Copy each line of the data that has "matrix" in it.

Task material =>

· · ·

/-- The slot whose format an instruction has; none for a machine step. -/
def Instr.slotClass : Instr → Option SlotClass
  | .bnop => some .branch
  | .b _ _ _ _ => some .branch
  | .bA _ _ _ _ => some .branch
  | .br _ _ _ _ => some .branch
  | .brA _ _ _ _ => some .branch
  | .call _ _ => some .branch
  | .callr _ _ => some .branch
  | .bvu _ _ _ => some .branch
  | .bvuA _ _ _ => some .branch
  | .loop _ _ => some .branch
  | .loopi _ _ => some .branch
  | .loopm _ _ _ => some .branch
  | .loopmi _ _ _ => some .branch
  | .lexit _ _ _ => some .branch
  | .exit => some .branch
  | .trap _ => some .branch
  | .snop => some .scalar
  | .add _ _ _ _ => some .scalar
  | .sub _ _ _ _ => some .scalar
  | .adds _ _ _ _ => some .scalar
  | .subs _ _ _ _ => some .scalar
  | .addus _ _ _ _ => some .scalar
  | .subus _ _ _ _ => some .scalar
  | .adc _ _ _ _ _ _ _ => some .scalar
  | .sbc _ _ _ _ _ _ _ => some .scalar
  | .mul _ _ _ _ => some .scalar
  | .mulh _ _ _ _ => some .scalar
  | .mulhu _ _ _ _ => some .scalar
  | .madc _ _ _ _ _ _ _ => some .scalar
  | .div _ _ _ _ => some .scalar
  | .divu _ _ _ _ => some .scalar
  | .rem _ _ _ _ => some .scalar
  | .remu _ _ _ _ => some .scalar
  | .and _ _ _ _ => some .scalar
  | .or _ _ _ _ => some .scalar
  | .xor _ _ _ _ => some .scalar
  | .andn _ _ _ _ => some .scalar
  | .orn _ _ _ _ => some .scalar
  | .shl _ _ _ _ => some .scalar
  | .shr _ _ _ _ => some .scalar
  | .sra _ _ _ _ => some .scalar
  | .rol _ _ _ _ => some .scalar
  | .clz _ _ _ => some .scalar
  | .ctz _ _ _ => some .scalar
  | .popc _ _ _ => some .scalar
  | .bext _ _ _ _ _ => some .scalar
  | .bins _ _ _ _ _ => some .scalar
  | .sext _ _ _ _ => some .scalar
  | .zext _ _ _ _ => some .scalar
  | .cmpeq _ _ _ _ _ => some .scalar
  | .cmpne _ _ _ _ _ => some .scalar
  | .cmplt _ _ _ _ _ => some .scalar
  | .cmple _ _ _ _ _ => some .scalar
  | .cmpltu _ _ _ _ _ => some .scalar
  | .cmpleu _ _ _ _ _ => some .scalar
  | .min _ _ _ _ => some .scalar
  | .max _ _ _ _ => some .scalar
  | .minu _ _ _ _ => some .scalar
  | .maxu _ _ _ _ => some .scalar
  | .movi _ _ _ => some .scalar
  | .movk _ _ _ _ => some .scalar
  | .mfs _ _ _ => some .scalar
  | .mts _ _ _ => some .scalar
  | .movb _ _ _ _ _ _ => some .scalar
  | .fadd _ _ _ _ _ => some .scalar
  | .fsub _ _ _ _ _ => some .scalar
  | .fmul _ _ _ _ _ => some .scalar
  | .fma _ _ _ _ _ => some .scalar
  | .fmin _ _ _ _ _ => some .scalar
  | .fmax _ _ _ _ _ => some .scalar
  | .fminnum _ _ _ _ _ => some .scalar
  | .fmaxnum _ _ _ _ _ => some .scalar
  | .fcmpeq _ _ _ _ _ => some .scalar
  | .fcmplt _ _ _ _ _ => some .scalar
  | .fcmple _ _ _ _ _ => some .scalar
  | .fcmpun _ _ _ _ _ => some .scalar
  | .fcvtif _ _ _ _ => some .scalar
  | .fcvtfi _ _ _ _ => some .scalar
  | .fcvtf _ _ _ _ _ => some .scalar
  | .fclass _ _ _ => some .scalar
  | .anop => some .address
  | .lds _ _ _ _ => some .address
  | .ldw _ _ _ _ => some .address
  | .ldwu _ _ _ _ => some .address
  | .ldh _ _ _ _ => some .address
  | .ldhu _ _ _ _ => some .address
  | .ldb _ _ _ _ => some .address
  | .ldbu _ _ _ _ => some .address
  | .sts _ _ _ _ => some .address
  | .stw _ _ _ _ => some .address
  | .sth _ _ _ _ => some .address
  | .stb _ _ _ _ => some .address
  | .ldv _ _ _ _ => some .address
  | .stv _ _ _ _ => some .address
  | .wlds _ _ _ _ => some .address
  | .wldv _ _ _ _ => some .address
  | .aadd _ _ _ => some .address
  | .amov _ _ _ => some .address
  | .aget _ _ _ => some .address
  | .mset _ _ _ => some .address
  | .mget _ _ _ => some .address
  | .lea _ _ _ _ => some .address
  | .acmplt _ _ _ _ => some .address
  | .clrv _ _ _ => some .address
  | .vnop => some .vector
  | .vmov _ _ _ => some .vector
  | .vadd _ _ _ _ => some .vector
  | .vsub _ _ _ _ => some .vector
  | .vadds _ _ _ _ => some .vector
  | .vsubs _ _ _ _ => some .vector
  | .vaddus _ _ _ _ => some .vector
  | .vsubus _ _ _ _ => some .vector
  | .vmul _ _ _ _ _ => some .vector
  | .vmulh _ _ _ _ => some .vector
  | .vmulhu _ _ _ _ => some .vector
  | .vmulw _ _ _ _ _ _ => some .vector
  | .vmacw _ _ _ _ _ _ _ => some .vector
  | .vdot4 _ _ _ _ _ _ _ => some .vector
  | .vmadc _ _ _ _ _ _ => some .vector
  | .vadc _ _ _ _ _ _ => some .vector
  | .vsbc _ _ _ _ _ _ => some .vector
  | .vabs _ _ _ _ => some .vector
  | .vneg _ _ _ _ => some .vector
  | .vmini _ _ _ _ => some .vector
  | .vmaxi _ _ _ _ => some .vector
  | .vminu _ _ _ _ => some .vector
  | .vmaxu _ _ _ _ => some .vector
  | .vclamp _ _ _ _ => some .vector
  | .vavg _ _ _ _ => some .vector
  | .vavgu _ _ _ _ => some .vector
  | .vabd _ _ _ _ => some .vector
  | .vabdu _ _ _ _ => some .vector
  | .vand _ _ _ _ => some .vector
  | .vor _ _ _ _ => some .vector
  | .vxor _ _ _ _ => some .vector
  | .vandn _ _ _ _ => some .vector
  | .vbitsel _ _ _ _ => some .vector
  | .vshl _ _ _ _ _ => some .vector
  | .vshr _ _ _ _ => some .vector
  | .vsra _ _ _ _ => some .vector
  | .vrol _ _ _ _ => some .vector
  | .vclz _ _ _ => some .vector
  | .vpopc _ _ _ => some .vector
  | .vbext _ _ _ _ _ => some .vector
  | .vbins _ _ _ _ _ => some .vector
  | .vsext _ _ _ _ => some .vector
  | .vzext _ _ _ _ => some .vector
  | .vrev _ _ _ => some .vector
  | .vbswap _ _ _ => some .vector
  | .vcmpeq _ _ _ _ => some .vector
  | .vcmpne _ _ _ _ => some .vector
  | .vcmplt _ _ _ _ => some .vector
  | .vcmple _ _ _ _ => some .vector
  | .vcmpltu _ _ _ _ => some .vector
  | .vcmpleu _ _ _ _ => some .vector
  | .vsel _ _ _ _ => some .vector
  | .vfadd _ _ _ _ _ => some .vector
  | .vfsub _ _ _ _ _ => some .vector
  | .vfmul _ _ _ _ _ => some .vector
  | .vfma _ _ _ _ _ => some .vector
  | .vfms _ _ _ _ _ => some .vector
  | .vfnma _ _ _ _ _ => some .vector
  | .vfmaw _ _ _ _ _ _ _ => some .vector
  | .vfabs _ _ _ => some .vector
  | .vfneg _ _ _ => some .vector
  | .vmin _ _ _ _ => some .vector
  | .vmax _ _ _ _ => some .vector
  | .vminnum _ _ _ _ => some .vector
  | .vmaxnum _ _ _ _ => some .vector
  | .vfclamp _ _ _ _ => some .vector
  | .vfrnd _ _ _ _ => some .vector
  | .vfclass _ _ _ => some .vector
  | .vfcopys _ _ _ _ => some .vector
  | .vfscale _ _ _ _ _ => some .vector
  | .vfcmpeq _ _ _ _ => some .vector
  | .vfcmplt _ _ _ _ => some .vector
  | .vfcmple _ _ _ _ => some .vector
  | .vfcmpun _ _ _ _ => some .vector
  | .vcvtfi _ _ _ _ _ _ => some .vector
  | .vcvtif _ _ _ _ _ _ => some .vector
  | .vcvtff _ _ _ _ _ _ => some .vector
  | .vcvtii _ _ _ _ _ _ _ => some .vector
  | .vpack _ _ _ _ _ _ => some .vector
  | .vunpack _ _ _ _ _ => some .vector
  | .vqnq4 _ _ _ _ _ => some .vector
  | .vdqnq4 _ _ _ => some .vector
  | .vrcp _ _ _ _ => some .vector
  | .vrsqrt _ _ _ _ => some .vector
  | .vexp2 _ _ _ _ => some .vector
  | .vlog2 _ _ _ _ => some .vector
  | .vscacc _ _ _ _ _ => some .vector
  | .vcsum _ _ => some .vector
  | .vcsumRow _ _ _ _ => some .vector
  | .vcchk _ _ => some .vector
  | .vredadd _ _ _ => some .vector
  | .vredaddw _ _ _ _ => some .vector
  | .vredfadd _ _ _ _ => some .vector
  | .vredmin _ _ _ _ => some .vector
  | .vredmax _ _ _ _ => some .vector
  | .vredfmin _ _ _ => some .vector
  | .vredfmax _ _ _ => some .vector
  | .vredand _ _ _ => some .vector
  | .vredor _ _ _ => some .vector
  | .vbcast _ _ _ _ => some .vector
  | .vperm _ _ _ _ => some .vector
  | .vshuf _ _ _ _ => some .vector
  | .vrotl _ _ _ _ => some .vector
  | .vslide _ _ _ _ => some .vector
  | .vzip _ _ _ _ _ => some .vector
  | .vunzip _ _ _ _ _ => some .vector
  | .vrevl _ _ _ => some .vector
  | .vcompress _ _ _ _ _ => some .vector
  | .vexpand _ _ _ _ _ => some .vector
  | .vtopk _ _ _ _ _ => some .vector
  | .viota _ _ _ _ => some .vector
  | .vany _ _ _ _ => some .vector
  | .vall _ _ _ _ => some .vector
  | .vmcount _ _ _ => some .vector
  | .vmskg _ _ _ _ => some .vector
  | .vgmsk _ _ _ _ => some .vector
  | .vins _ _ _ _ => some .vector
  | .vext _ _ _ _ => some .vector
  | .tcfg _ _ _ => some .vector
  | .vcvt8 _ _ _ _ _ _ => some .vector
  | .vcvt8w _ _ _ _ _ => some .vector
  | .mnop => some .matrix
  | .mclr _ => some .matrix
  | .mpush _ _ _ => some .matrix
  | .macc _ _ _ => some .matrix
  | .mshift _ _ => some .matrix
  | .mdrain _ _ => some .matrix
  | .mswap => some .matrix
  | .mcfg _ _ => some .matrix
  | .xnop => some .transfer
  | .ldg _ _ _ _ _ _ => some .transfer
  | .ldgu _ _ _ _ _ _ => some .transfer
  | .ldgnc _ _ _ _ _ _ => some .transfer
  | .stg _ _ _ _ _ _ => some .transfer
  | .ldgv _ _ _ _ _ => some .transfer
  | .stgv _ _ _ _ _ => some .transfer
  | .prefg _ _ => some .transfer
  | .atadd _ _ _ _ _ _ => some .transfer
  | .atmin _ _ _ _ _ _ => some .transfer
  | .atmax _ _ _ _ _ _ => some .transfer
  | .atminu _ _ _ _ _ _ => some .transfer
  | .atmaxu _ _ _ _ _ _ => some .transfer
  | .atand _ _ _ _ _ _ => some .transfer
  | .ator _ _ _ _ _ _ => some .transfer
  | .atxor _ _ _ _ _ _ => some .transfer
  | .atxchg _ _ _ _ _ _ => some .transfer
  | .atcas _ _ _ _ _ _ => some .transfer
  | .atfadd _ _ _ _ _ => some .transfer
  | .atfmax _ _ _ _ _ => some .transfer
  | .fence _ _ _ => some .transfer
  | .ldfe _ _ _ _ _ => some .transfer
  | .stfe _ _ _ _ => some .transfer
  | .feset _ _ _ _ => some .transfer
  | .fetest _ _ _ _ => some .transfer
  | .gbar _ => some .transfer
  | .sbind _ _ _ => some .transfer
  | .sunbind _ _ => some .transfer
  | .treg _ _ _ => some .transfer
  | .tunreg _ _ => some .transfer
  | .ecopy _ _ _ => some .transfer
  | .emcast _ _ _ => some .transfer
  | .egather _ _ _ => some .transfer
  | .escatter _ _ _ => some .transfer
  | .eplane _ _ _ => some .transfer
  | .efeed _ _ _ => some .transfer
  | .ewait _ _ => some .transfer
  | .etest _ _ _ _ => some .transfer
  | .qpush _ _ _ => some .transfer
  | .qpop _ _ _ => some .transfer
  | .qlen _ _ _ => some .transfer
  | .cntadd _ _ => some .transfer
  | .cntrd _ _ => some .transfer
  | .kbind _ _ _ => some .transfer
  | .kunbind _ _ => some .transfer
  | .kstat _ _ _ => some .transfer
  | .susp _ _ => some .transfer
  | .cres _ _ => some .transfer
  | .cresT _ _ _ => some .transfer
  | .ccopy _ _ _ => some .transfer
  | .cdrop _ _ => some .transfer
  | .cinfo _ _ _ => some .transfer
  | .kslotld _ _ _ => some .transfer
  | .kslotz _ _ => some .transfer
  | .glean _ _ => some .transfer
  | .notify _ _ => some .transfer
  | .issueBundle _ => none
  | .fixedLatencyLanding _ => none
  | .loadValueLanding _ _ => none
  | .checkpointCommit _ => none
  | .commitQueuePerform _ _ => none
  | .yield _ => none
  | .idleCoreChoice _ => none
  | .spinlimPark _ => none
  | .parkEnd _ => none
  | .qpushRetry _ => none
  | .takeRecord _ _ _ _ => none
  | .loadingComplete _ => none
  | .groupPlacement _ _ _ => none
  | .releaseAsRecord _ => none
  | .drainingEnd _ => none
  | .dataErrorVerification _ => none
  | .streamFetch _ _ => none
  | .refreshWindowAdvance _ => none
  | .patrolScrub _ => none
  | .hbmCalibration _ => none
  | .linkCalibration _ => none
  | .translationWalk _ _ _ => none
  | .homeStackPerform _ _ => none
  | .dieUpdateApply _ _ => none
  | .copyEngineTransfer _ => none
  | .planeBuildSlice _ => none
  | .feedLoaderItem _ => none
  | .feedStorerItem _ => none
  | .weightLoadOperation _ => none
  | .completionObjectLanding _ => none
  | .queueAccept _ => none
  | .queueHeadRemove _ => none
  | .heathRefill _ _ => none
  | .queueMappingTick _ => none
  | .gangEnd _ _ => none
  | .gangIdFree _ _ => none
  | .launch _ _ => none
  | .graphNodeStart _ _ => none
  | .graphNodeComplete _ _ => none
  | .sliceDeadline _ => none
  | .ckwaitExpiry _ => none
  | .groupSave _ => none
  | .restorePlacement _ => none
  | .groupRestore _ _ => none
  | .packetSend _ _ => none
  | .packetArrival _ => none
  | .refusedResend _ _ => none
  | .landingEntryMove _ _ => none
  | .remoteOperationPerform _ _ => none
  | .remoteAckArrival _ _ => none
  | .remoteFailure _ _ _ => none
  | .revokeArrival _ _ _ => none
  | .purseDecay => none
  | .shareWindowStart _ => none
  | .shareExhausted _ _ _ => none
  | .gleanBlockWrite => none
  | .estateCreate _ => none
  | .estateDestroy _ => none
  | .plotCreate _ => none
  | .plotDestroy _ => none
  | .policyWrite _ => none
  | .policyRead _ => none
  | .grant _ => none
  | .ungrant _ => none
  | .root _ => none
  | .inval _ => none
  | .handle _ => none
  | .unhandle _ => none
  | .rights _ => none
  | .preempt _ => none
  | .pair _ => none
  | .qcreate _ => none
  | .attest _ => none
  | .timeset _ => none
  | .kreg _ => none
  | .kunreg _ => none
  | .greg _ => none
  | .gunreg _ => none
  | .mcmdUnknownOp _ => none
  | .frelResume _ => none
  | .frelRefuse _ => none
  | .flogConsWrite _ _ => none
  | .floglostClear _ _ => none
  | .patrolueClear _ => none
  | .registerWrite _ _ _ _ _ => none
  | .hostWindowAccess _ _ _ => none
  | .vfEnableClear => none
  | .vfEnableSet => none
  | .functionLevelReset _ => none
  | .powerOn => none
  | .startWarmRequest => none
  | .startColdRequest => none
  | .fundamentalReset => none
  | .clockLowering _ => none
  | .landingFullReplyArrival _ _ => none
  | .wearManagementMigration _ => none
  | .msixVectorUnmask _ _ => none
  | .clockRestore _ => none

· · ·

The completed task =>
  | .mnop => some .matrix
  | .mclr _ => some .matrix
  | .mpush _ _ _ => some .matrix
  | .macc _ _ _ => some .matrix
  | .mshift _ _ => some .matrix
  | .mdrain _ _ => some .matrix
  | .mswap => some .matrix
  | .mcfg _ _ => some .matrix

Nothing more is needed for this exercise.